Now the rule that you need the approval of the Governor for giving charge sheet to a minister or ex-minister is in itself a stupid rule. The governor is supposed to act based on the advice of the council of ministers and if the council of ministers is from the party of the person in question, the advice of the cabinet will certainly be in line with what happened in this case. So until and unless you have a set of politicians who think and behave in a more moral way, which is anyways not the case in our society, corruption cases on ministers and ex-ministers will have the same fate as that of this case.

For some time I want to be on the side of Mr.

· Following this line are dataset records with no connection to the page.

-- ==== Sys2Proof/Machine/Microcode.lean ====
section
/-! DEFINITION. The commands of the analysis engines. One command of a microword operation is one cycle of the engine in which that operation stands in its stage (log entry 16); where the stage does not hold it, nothing happens. -/

namespace Sys2Proof.Machine

open Sys2Proof

/-- The microword that enters MF satisfies `p`, in a Running engine. -/
def State.atMF (s : State) (e : Nat) (p : Engine → Nat → Bool) : Bool :=
  let x := s.eng e
  x.st == 2 && p x (tget (dconst 0) x.micro x.pc)

/-- The nanoword of the microword in a stage satisfies `p`, in a Running engine. -/
def State.atStage (s : State) (e : Nat) (f : Engine → Option Uop) (p : Nat → Bool) : Bool :=
  let x := s.eng e
  x.st == 2 && (match f x with
    | some u => p u.nano
    | none => false)

/-- The cycle, when the operation stands in its stage. -/
def State.cycleIf (s : State) (c : Bool) (e : Nat) : State := if c then s.engineCycle e false false else s

/-- A memory error in a read of the engine: 1 corrected, written back and counted; 2 uncorrectable (R247; log entry 186). -/
def State.memError (s : State) (err : Nat) : State :=
  if err = 1 then s.countCorrected 5 else if err = 2 then s.countUncorrected 5 else s

/-! ### Sequencing -/

/-- BRANCH (R277): the sequencer chooses by Cond. `err` as R247 on the microword or nanoword fetched. -/
def execBranch (t : Nat) (e : Fin 1088) (err : Fin 3) (s : State) : Outcome :=
  let s := s.advance t
  .next (if s.atMF e (fun _ w => mLoop w != 2 && mCond w != 14) then
      (s.memError err).engineCycle e false (err.val == 2) else s)

/-- LOOP_ENTER (R279). -/
def execLoopEnter (t : Nat) (e : Fin 1088) (s : State) : Outcome :=
  let s := s.advance t
  .next (s.cycleIf (s.atMF e fun _ w => mLoop w == 1) e)

/-- LOOP_END (R279). `err` as R247 on the microword or nanoword fetched. -/
def execLoopEnd (t : Nat) (e : Fin 1088) (err : Fin 3) (s : State) : Outcome :=
  let s := s.advance t
  .next (if s.atMF e fun _ w => mLoop w == 2 then (s.memError err).engineCycle e false (err.val == 2) else s)

/-- LOOP_BREAK (R279). -/
def execLoopBreak (t : Nat) (e : Fin 1088) (s : State) : Outcome :=
  let s := s.advance t
  .next (s.cycleIf (s.atMF e fun _ w => mLoop w == 3) e)

/-- SAFE_POINT (R285): EV is sampled outside the service routine. -/
def execSafePoint (t : Nat) (e : Fin 1088) (s : State) : Outcome :=
  let s := s.advance t
  .next (s.cycleIf (s.atMF e fun x w => mSafe w && !x.service) e)

/-- RETURN (R285). `err` as R247 on the microword or nanoword fetched. -/
def execRet (t : Nat) (e : Fin 1088) (err : Fin 3) (s : State) : Outcome :=
  let s := s.advance t
  .next (if s.atMF e fun _ w => mCond w == 14 && mLoop w != 2 then (s.memError err).engineCycle e false (err.val == 2) else s)

/-- YIELD (R288). -/
def execYield (t : Nat) (e : Fin 1088) (s : State) : Outcome :=
  let s := s.advance t
  .next (s.cycleIf (s.atMF e fun _ w => mYield w) e)

/-! ### The datapath -/

/-- OPERAND_READ (R246): 64 bits from X or Y in stage OF; `err` as R247. -/
def execOperandRead (t : Nat) (e : Fin 1088) (err : Fin 3) (s : State) : Outcome :=
  let s := s.advance t
  .next (if s.atStage e Engine.of (fun n => nXRead n == 1 || nYRead n == 1) then
      (s.memError err).engineCycle e (err.val == 2) false else s)

/-- REGISTER_LOAD (R284): a register from memory in stage OF; `err` as R247. -/
def execRegisterLoad (t : Nat) (e : Fin 1088) (err : Fin 3) (s : State) : Outcome :=
  let s := s.advance t
  .next (if s.atStage e Engine.of (fun n => nXRead n == 2 || nYRead n == 2) then
      (s.memError err).engineCycle e (err.val == 2) false else s)

/-- SET (R260). -/
def execSetAcc (t : Nat) (e : Fin 1088) (s : State) : Outcome :=
  let s := s.advance t
  .next (s.cycleIf (s.atStage e Engine.m2 fun n => nArith n == 1) e)

/-- ADD (R260). -/
def execAdd (t : Nat) (e : Fin 1088) (s : State) : Outcome :=
  let s := s.advance t
  .next (s.cycleIf (s.atStage e Engine.m2 fun n => nArith n == 2) e)

/-- SUB (R260). -/
def execSub (t : Nat) (e : Fin 1088) (s : State) : Outcome :=
  let s := s.advance t
  .next (s.cycleIf (s.atStage e Engine.m2 fun n => nArith n == 3) e)

/-- CLR (R263). -/
def execClr (t : Nat) (e : Fin 1088) (s : State) : Outcome :=
  let s := s.advance t
  .next (s.cycleIf (s.atStage e Engine.m2 fun n => nArith n == 4) e)

/-- LDX (R263). -/
def execLdx (t : Nat) (e : Fin 1088) (s : State) : Outcome :=
  let s := s.advance t
  .next (s.cycleIf (s.atStage e Engine.m2 fun n => nArith n == 5) e)

/-- RESTORE (R266). -/
def execRestore (t : Nat) (e : Fin 1088) (s : State) : Outcome :=
  let s := s.advance t
  .next (s.cycleIf (s.atStage e Engine.m2 fun n => nArith n == 6) e)

/-- SRCH (R267). -/
def execSrch (t : Nat) (e : Fin 1088) (s : State) : Outcome :=
  let s := s.advance t
  .next (s.cycleIf (s.atStage e Engine.m2 fun n => nArith n == 7) e)

/-- SINIT (R267). -/
def execSinit (t : Nat) (e : Fin 1088) (s : State) : Outcome :=
  let s := s.advance t
  .next (s.cycleIf (s.atStage e Engine.m2 fun n => nArith n == 8) e)

/-- NORM (R268). -/
def execNorm (t : Nat) (e : Fin 1088) (s : State) : Outcome :=
  let s := s.advance t
  .next (s.cycleIf (s.atStage e Engine.m2 fun n => nArith n == 9) e)

/-- STORE (R264, R265). -/
def execStore (t : Nat) (e : Fin 1088) (s : State) : Outcome :=
  let s := s.advance t
  .next (s.cycleIf (s.atStage e Engine.wb fun n => nStore n == 1) e)

/-- PAIR_STORE (R264). -/
def execPairStore (t : Nat) (e : Fin 1088) (s : State) : Outcome :=
  let s := s.advance t
  .next (s.cycleIf (s.atStage e Engine.wb fun n => nStore n == 2) e)

/-- RAW_SAVE (R266). -/
def execRawSave (t : Nat) (e : Fin 1088) (s : State) : Outcome :=
  let s := s.advance t
  .next (s.cycleIf (s.atStage e Engine.wb fun n => nStore n == 3) e)

/-- REGISTER_STORE (R284). -/
def execRegisterStore (t : Nat) (e : Fin 1088) (s : State) : Outcome :=
  let s := s.advance t
  .next (s.cycleIf (s.atStage e Engine.wb fun n => nStore n == 4) e)

/-- REGISTER_TRANSFER_IMMEDIATE (R281). -/
def execRegisterTransferImmediate (t : Nat) (e : Fin 1088) (s : State) : Outcome :=
  let s := s.advance t
  .next (s.cycleIf (s.atStage e Engine.nf fun n => nRtOp n == 1) e)

/-- REGISTER_TRANSFER (R281). -/
def execRegisterTransfer (t : Nat) (e : Fin 1088) (s : State) : Outcome :=
  let s := s.advance t
  .next (s.cycleIf (s.atStage e Engine.nf fun n => nRtOp n == 2) e)

/-- SEND (R270). -/
def execSend (t : Nat) (e : Fin 1088) (s : State) : Outcome :=
  let s := s.advance t
  .next (s.cycleIf (s.atStage e Engine.nf fun n => nCtl n == 1) e)

/-- RXFREE (R269). -/
def execRxfree (t : Nat) (e : Fin 1088) (s : State) : Outcome :=
  let s := s.advance t
  .next (s.cycleIf (s.atStage e Engine.nf fun n => nCtl n == 2) e)

/-- EVACK (R287). -/
def execEvack (t : Nat) (e : Fin 1088) (s : State) : Outcome :=
  let s := s.advance t
  .next (s.cycleIf (s.atStage e Engine.nf fun n => nCtl n == 3) e)

/-! ### Receive and send (R269, R270, R274, R293) -/

/-- Does the store about to be written meet an element (R274)? -/
def Engine.storeMeets (x : Engine) (bank a : Nat) : Bool :=
  match x.wb with
  | some u =>
    let n := u.nano
    let wide := nStore n == 2 || nStore n == 3 || (nStore n == 1 && nStFmt n == 4)
      || (nStore n == 4 && ((decide (8 ≤ nStReg n) && decide (nStReg n < 12)) || nStReg n == 0x1A))
    nStore n != 0 && nStBank n == bank && (if wide then u.sa / 2 == a / 2 else u.sa == a)
  | none => false

/-- The words of a flit go into the receive area; a word that meets a store is discarded and counted. -/
def Engine.takeFlit (x : Engine) (base : Nat) : Nat → List Nat → Engine × Nat
  | _, [] => (x, 0)
  | k, w :: ws =>
    let a := (base + k) % 4096
    let y := if x.storeMeets x.rxBank a then x else x.setElem x.rxBank a w
    let r := y.takeFlit base (k + 1) ws
    (r.1, r.2 + b2n (x.storeMeets x.rxBank a))

/-- A complete unit (R269, R288): counted in rxn when its frame is the one being worked on. -/
def Engine.unitDone (x : Engine) : Engine :=
  let cur := x.busy && x.frames.length == 1
  let fs := match x.frames.getLast? with
    | some f => x.frames.dropLast ++ [{ f with units := f.units + 1 }]
    | none => []
  let y := { x with rxFlits := 0, rxSlot := (x.rxSlot + 1) % max 1 x.rxUnits, unreleased := x.unreleased + 1, frames := fs }
  if cur then y.put 0x19 ((y.raw 0x19 + 1) % 65536) else y.startFrame

/-- An error that a flit met on its way to engine `e` (R26): 1 and 2 in the network, 3 and 4 in a die-to-die bridge, the odd ones corrected; one that is
not corrected marks the records of the pipeline that carry the data as damaged. -/
def State.flitError (s : State) (e err : Nat) : State :=
  let i := if err ≤ 2 then 2 else 3
  if err = 0 then s
  else if err % 2 = 1 then s.countCorrected i
  else
    let s1 := match (s.eng e).slot with
      | some n => s.setPipe n { s.pipeS n with damaged := true }
      | none => s
    (s1.countUncorrected i).faultLog 6 (i + 1) (e / 17) ((s.eng e).slot.getD 0xFF) 0 0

Pinarayi and want to reassure him and want to tell him that there is no need for him to worry. He should not worry about going to the court and then if found guilty, go to the jail as there has never been an instance in India where a politician got to the jail on account of corruption. Because our judicial system is so slow and malleable that it has always found it impossible to prove any politician guilty of corruption. So Pinarayi should have no qualms about going to the court. And again as you and your party men claim, you have been a brave comrade all your life with no fear of even walking through the dark streets in Kannur where there had been knife wielding opponents lurking in the dark. And secondly, even if the court declares that you are guilty, you can still make your party agitate against the judiciary, as has been the case always whenever there had been some judgements against the wishes of the party.

These days CPI (M) is hell bent to put all blame for its fiasco on the media. The party is saying that there is some media syndicate that is working to reduce the party to a thing of the past; saying that behind all these issues, there is the hand of the United States and other colonialist forces. In spite of all these doubts, the party has not been able to prove any if these things with ample proof. So it seems that the whole party is facing a sort of psychological problem called paranoia, where they feel that no one could be trusted and everyone around them are trying to kill them, kill the party. Or if it is not this disorder, then the party leaders in Kerala think that they are on par with great socialist leaders like Fidel Castro and Ernesto ‘Che’ Guevara and hence the United States is after them and trying to finish them off.

Now coming back to the SFI kids, or say men. I had been the member of the SFI in University College and had participated in the so called “agitations against injustice.” And for that matter, everyone in the college was an SFI member, because party memberships were imposed on anyone and everyone with a nominal fee of Re.1. Of course it never mattered whether you have given the fee or not, the big hearted leaders of the party never asked for the nominal fee. Anyways being an ex member of the SFI, I am pretty happy to know that my new comrades have got a great opportunity to get to the streets and do whatever they like.